Exercise prompt - Could you retype, exactly as written, every line from the top of the records through the line that contains "unfold syncEnd; cases"?

Raw data -
-- ==== Sys2Proof/Laws/Sync.lean ====
section
/-! SUPPORT. What taking a wait, signalling, drawing a fresh number and entering a queue leave alone, field by field; and how a
command of one slot blocks and traps. -/

namespace Sys2Proof.Machine

open Sys2Proof.Spec

/-- The increment that a command carries to its end. -/
theorem syncEnd_eq (y : Sync) : syncEnd y = if y.spt = true ∧ y.sinc ≠ 0 then some (y.ssem, y.sinc) else none := by
  unfold syncEnd; cases y.spt <;> by_cases h : y.sinc = 0 <;> simp [h]
/-- The semaphores of an admitted pair lie in the allotment. -/
theorem admR {y : Sync} {s : State} (h : Admits y s) : syncOut y s.me = false := (admits_waits h).1
/-- The wait of an admitted pair passes. -/
theorem admW {y : Sync} {s : State} (h : Admits y s) : waitsPass (s.core (coreOf s.cur)) (syncWaits y s.me) = true := (admits_waits h).2

/-- what taking a wait leaves alone -/
theorem taken_cases (y : Sync) (s : State) : taken y s = s ∨ taken y s = s.semUpd (coreOf s.cur) (.sub (s.me.sbase + y.wsem) y.wthr) := by
  unfold taken; split; exact .inl rfl; exact .inr rfl
theorem taken_frame (y : Sync) (s : State) : ∃ c, taken y s = { s with cores := c } := by
  rcases taken_cases y s with h | h <;> rw [h]; exact ⟨s.cores, rfl⟩; exact ⟨_, rfl⟩
theorem signalled_frame (y : Sync) (s : State) : ∃ c, signalled y s = { s with cores := c } := by
  unfold signalled; split; exact ⟨s.cores, rfl⟩; exact ⟨_, rfl⟩
theorem signalAtAccept_frame (y : Sync) (s : State) : ∃ c, signalAtAccept y s = { s with cores := c } := by
  unfold signalAtAccept; split; exact ⟨s.cores, rfl⟩; exact signalled_frame y s

@[simp] theorem taken_dies (y : Sync) (s : State) : (taken y s).dies = s.dies := by obtain ⟨c, h⟩ := taken_frame y s; rw [h]
@[simp] theorem taken_die (y : Sync) (s : State) (n) : (taken y s).die n = s.die n := by unfold State.die; simp
@[simp] theorem taken_ctxs (y : Sync) (s : State) : (taken y s).ctxs = s.ctxs := by obtain ⟨c, h⟩ := taken_frame y s; rw [h]
@[simp] theorem taken_mem (y : Sync) (s : State) : (taken y s).mem = s.mem := by obtain ⟨c, h⟩ := taken_frame y s; rw [h]
@[simp] theorem taken_wire (y : Sync) (s : State) : (taken y s).wire = s.wire := by obtain ⟨c, h⟩ := taken_frame y s; rw [h]
@[simp] theorem taken_bids (y : Sync) (s : State) : (taken y s).bids = s.bids := by obtain ⟨c, h⟩ := taken_frame y s; rw [h]
@[simp] theorem taken_creg (y : Sync) (s : State) : (taken y s).creg = s.creg := by obtain ⟨c, h⟩ := taken_frame y s; rw [h]
@[simp] theorem taken_reg (y : Sync) (s : State) (a b c d) : (taken y s).reg a b c d = s.reg a b c d := by unfold State.reg; simp
@[simp] theorem taken_clock (y : Sync) (s : State) : (taken y s).clock = s.clock := by obtain ⟨c, h⟩ := taken_frame y s; rw [h]
@[simp] theorem taken_free (y : Sync) (s : State) : (taken y s).free = s.free := by obtain ⟨c, h⟩ := taken_frame y s; rw [h]
@[simp] theorem taken_epid (y : Sync) (s : State) : (taken y s).epid = s.epid := by obtain ⟨c, h⟩ := taken_frame y s; rw [h]
@[simp] theorem taken_vdOf (y : Sync) (s : State) (k) : (taken y s).vdOf k = s.vdOf k := by obtain ⟨c, h⟩ := taken_frame y s; rw [h]; rfl
@[simp] theorem taken_q (y : Sync) (s : State) (n) : ((taken y s).core n).q = (s.core n).q := by
  rcases taken_cases y s with h | h <;> rw [h]
  unfold State.semUpd State.core State.modCore State.setCore; dsimp only; rw [tget_tput]; split; rename_i h; subst h; rfl; rfl
@[simp] theorem taken_remote (y : Sync) (s : State) (n) : ((taken y s).core n).remote = (s.core n).remote := by
  rcases taken_cases y s with h | h <;> rw [h]
  unfold State.semUpd State.core State.modCore State.setCore; dsimp only; rw [tget_tput]; split; rename_i h; subst h; rfl; rfl

@[simp] theorem saa_dies (y : Sync) (s : State) : (signalAtAccept y s).dies = s.dies := by obtain ⟨c, h⟩ := signalAtAccept_frame y s; rw [h]
@[simp] theorem saa_die (y : Sync) (s : State) (n) : (signalAtAccept y s).die n = s.die n := by unfold State.die; simp
@[simp] theorem saa_ctxs (y : Sync) (s : State) : (signalAtAccept y s).ctxs = s.ctxs := by obtain ⟨c, h⟩ := signalAtAccept_frame y s; rw [h]
@[simp] theorem saa_cur (y : Sync) (s : State) : (signalAtAccept y s).cur = s.cur := by obtain ⟨c, h⟩ := signalAtAccept_frame y s; rw [h]
@[simp] theorem saa_ctx (y : Sync) (s : State) (n) : (signalAtAccept y s).ctx n = s.ctx n := by unfold State.ctx; simp
@[simp] theorem saa_me (y : Sync) (s : State) : (signalAtAccept y s).me = s.me := by unfold State.me; simp
@[simp] theorem saa_mem (y : Sync) (s : State) : (signalAtAccept y s).mem = s.mem := by obtain ⟨c, h⟩ := signalAtAccept_frame y s; rw [h]
@[simp] theorem saa_wire (y : Sync) (s : State) : (signalAtAccept y s).wire = s.wire := by obtain ⟨c, h⟩ := signalAtAccept_frame y s; rw [h]
@[simp] theorem saa_bids (y : Sync) (s : State) : (signalAtAccept y s).bids = s.bids := by obtain ⟨c, h⟩ := signalAtAccept_frame y s; rw [h]
@[simp] theorem saa_creg (y : Sync) (s : State) : (signalAtAccept y s).creg = s.creg := by obtain ⟨c, h⟩ := signalAtAccept_frame y s; rw [h]
@[simp] theorem saa_clock (y : Sync) (s : State) : (signalAtAccept y s).clock = s.clock := by obtain ⟨c, h⟩ := signalAtAccept_frame y s; rw [h]
@[simp] theorem saa_free (y : Sync) (s : State) : (signalAtAccept y s).free = s.free := by obtain ⟨c, h⟩ := signalAtAccept_frame y s; rw [h]
@[simp] theorem saa_epid (y : Sync) (s : State) : (signalAtAccept y s).epid = s.epid := by obtain ⟨c, h⟩ := signalAtAccept_frame y s; rw [h]
@[simp] theorem saa_vdOf (y : Sync) (s : State) (k) : (signalAtAccept y s).vdOf k = s.vdOf k := by obtain ⟨c, h⟩ := signalAtAccept_frame y s; rw [h]; rfl
@[simp] theorem saa_q (y : Sync) (s : State) (n) : ((signalAtAccept y s).core n).q = (s.core n).q := by
  unfold signalAtAccept signalled; split; rfl; split; rfl
  unfold State.semUpd State.core State.modCore State.setCore; dsimp only; rw [tget_tput]; split; rename_i h; subst h; rfl; rfl
@[simp] theorem saa_remote (y : Sync) (s : State) (n) : ((signalAtAccept y s).core n).remote = (s.core n).remote := by
  unfold signalAtAccept signalled; split; rfl; split; rfl
  unfold State.semUpd State.core State.modCore State.setCore; dsimp only; rw [tget_tput]; split; rename_i h; subst h; rfl; rfl

@[simp] theorem sgn_dies (y : Sync) (s : State) : (signalled y s).dies = s.dies := by obtain ⟨c, h⟩ := signalled_frame y s; rw [h]
@[simp] theorem sgn_die (y : Sync) (s : State) (n) : (signalled y s).die n = s.die n := by unfold State.die; simp
@[simp] theorem sgn_ctxs (y : Sync) (s : State) : (signalled y s).ctxs = s.ctxs := by obtain ⟨c, h⟩ := signalled_frame y s; rw [h]
@[simp] theorem sgn_cur (y : Sync) (s : State) : (signalled y s).cur = s.cur := by obtain ⟨c, h⟩ := signalled_frame y s; rw [h]
@[simp] theorem sgn_ctx (y : Sync) (s : State) (n) : (signalled y s).ctx n = s.ctx n := by unfold State.ctx; simp
@[simp] theorem sgn_me (y : Sync) (s : State) : (signalled y s).me = s.me := by unfold State.me; simp
@[simp] theorem sgn_mem (y : Sync) (s : State) : (signalled y s).mem = s.mem := by obtain ⟨c, h⟩ := signalled_frame y s; rw [h]
@[simp] theorem sgn_wire (y : Sync) (s : State) : (signalled y s).wire = s.wire := by obtain ⟨c, h⟩ := signalled_frame y s; rw [h]
@[simp] theorem sgn_bids (y : Sync) (s : State) : (signalled y s).bids = s.bids := by obtain ⟨c, h⟩ := signalled_frame y s; rw [h]
@[simp] theorem sgn_creg (y : Sync) (s : State) : (signalled y s).creg = s.creg := by obtain ⟨c, h⟩ := signalled_frame y s; rw [h]
@[simp] theorem sgn_clock (y : Sync) (s : State) : (signalled y s).clock = s.clock := by obtain ⟨c, h⟩ := signalled_frame y s; rw [h]
@[simp] theorem sgn_epid (y : Sync) (s : State) : (signalled y s).epid = s.epid := by obtain ⟨c, h⟩ := signalled_frame y s; rw [h]
@[simp] theorem sgn_vdOf (y : Sync) (s : State) (k) : (signalled y s).vdOf k = s.vdOf k := by obtain ⟨c, h⟩ := signalled_frame y s; rw [h]; rfl

theorem blocks_cmd {i : Instr} {o : Op} {y : Sync} {s : State} {p : State → State} (hi : exec i s = .next (issue [o] s)) (hy : Admits y s)
    (hr : o.range s = none) (hd : clash (o.dests s.me) = false) (hw : o.waits s.me = syncWaits y s.me)
    (hb : o.ready s = false) (hp : o.probe s = p s) : Blocks i s p := by
  unfold Blocks
  rw [hi, issue_blocked hr hd (by simp [hb])]
  simp [examine, bundleWaits, hw, admW hy, hp]
theorem traps_cmd {i : Instr} {o : Op} {y : Sync} {s : State} {t : Trap} (hi : exec i s = .next (issue [o] s)) (hy : Admits y s)
    (hr : o.range s = none) (hd : clash (o.dests s.me) = false) (hw : o.waits s.me = syncWaits y s.me)
    (hb : o.ready s = true) (ha : o.addr s = some t) : Traps i s t :=
  traps_addr hi hr hd (by rw [hw]; exact admW hy) hb ha
theorem steps_of {i : Instr} {s t : State} (h : exec i s = .next t) : Steps i s t := h
@[simp] theorem fresh_fst (s : State) : s.fresh.1 = s.bids := rfl
@[simp] theorem fresh_bids (s : State) : s.fresh.2.bids = s.bids + 1 := rfl
@[simp] theorem fresh_core (s : State) (n) : s.fresh.2.core n = s.core n := rfl
@[simp] theorem fresh_die (s : State) (n) : s.fresh.2.die n = s.die n := rfl
@[simp] theorem fresh_ctx (s : State) (n) : s.fresh.2.ctx n = s.ctx n := rfl
@[simp] theorem fresh_me (s : State) : s.fresh.2.me = s.me := rfl
@[simp] theorem fresh_cur (s : State) : s.fresh.2.cur = s.cur := rfl
@[simp] theorem fresh_ctxs (s : State) : s.fresh.2.ctxs = s.ctxs := rfl
@[simp] theorem fresh_cores (s : State) : s.fresh.2.cores = s.cores := rfl
@[simp] theorem fresh_dies (s : State) : s.fresh.2.dies = s.dies := rfl
@[simp] theorem fresh_mem (s : State) : s.fresh.2.mem = s.mem := rfl
@[simp] theorem fresh_wire (s : State) : s.fresh.2.wire = s.wire := rfl
@[simp] theorem fresh_creg (s : State) : s.fresh.2.creg = s.creg := rfl
@[simp] theorem fresh_vdOf (s : State) (k) : s.fresh.2.vdOf k = s.vdOf k := rfl
@[simp] theorem fresh_epid (s : State) : s.fresh.2.epid = s.epid := rfl
@[simp] theorem fresh_clock (s : State) : s.fresh.2.clock = s.clock := rfl
theorem done_eq (s : State) (h) (y : Sync) : s.done h y = ⟨s.cur, s.me.task, h, if y.spt = true ∧ y.sinc ≠ 0 then some (y.ssem, y.sinc) else none⟩ := by
  unfold State.done; rw [syncEnd_eq]
@[simp] theorem enqueue_q (s : State) (c q x) : ((s.enqueue c q x).core c).q = tput (s.core c).q q ((s.core c).queue q ++ [x]) := by
  simp [State.enqueue, Core.setQueue]
@[simp] theorem enqueue_ctxs (s : State) (c q x) : (s.enqueue c q x).ctxs = s.ctxs := rfl
@[simp] theorem enqueue_dies (s : State) (c q x) : (s.enqueue c q x).dies = s.dies := rfl
@[simp] theorem enqueue_mem (s : State) (c q x) : (s.enqueue c q x).mem = s.mem := rfl
@[simp] theorem enqueue_wire (s : State) (c q x) : (s.enqueue c q x).wire = s.wire := rfl
@[simp] theorem enqueue_bids (s : State) (c q x) : (s.enqueue c q x).bids = s.bids := rfl
@[simp] theorem enqueue_cur (s : State) (c q x) : (s.enqueue c q x).cur = s.cur := rfl
@[simp] theorem enqueue_me (s : State) (c q x) : (s.enqueue c q x).me = s.me := rfl
@[simp] theorem enqueue_ctx (s : State) (c q x k) : (s.enqueue c q x).ctx k = s.ctx k := rfl

end Sys2Proof.Machine
end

Response -
-- ==== Sys2Proof/Laws/Sync.lean ====
section
/-! SUPPORT. What taking a wait, signalling, drawing a fresh number and entering a queue leave alone, field by field; and how a
command of one slot blocks and traps. -/

namespace Sys2Proof.Machine

open Sys2Proof.Spec

/-- The increment that a command carries to its end. -/
theorem syncEnd_eq (y : Sync) : syncEnd y = if y.spt = true ∧ y.sinc ≠ 0 then some (y.ssem, y.sinc) else none := by
  unfold syncEnd; cases y.spt <;> by_cases h : y.sinc = 0 <;> simp [h]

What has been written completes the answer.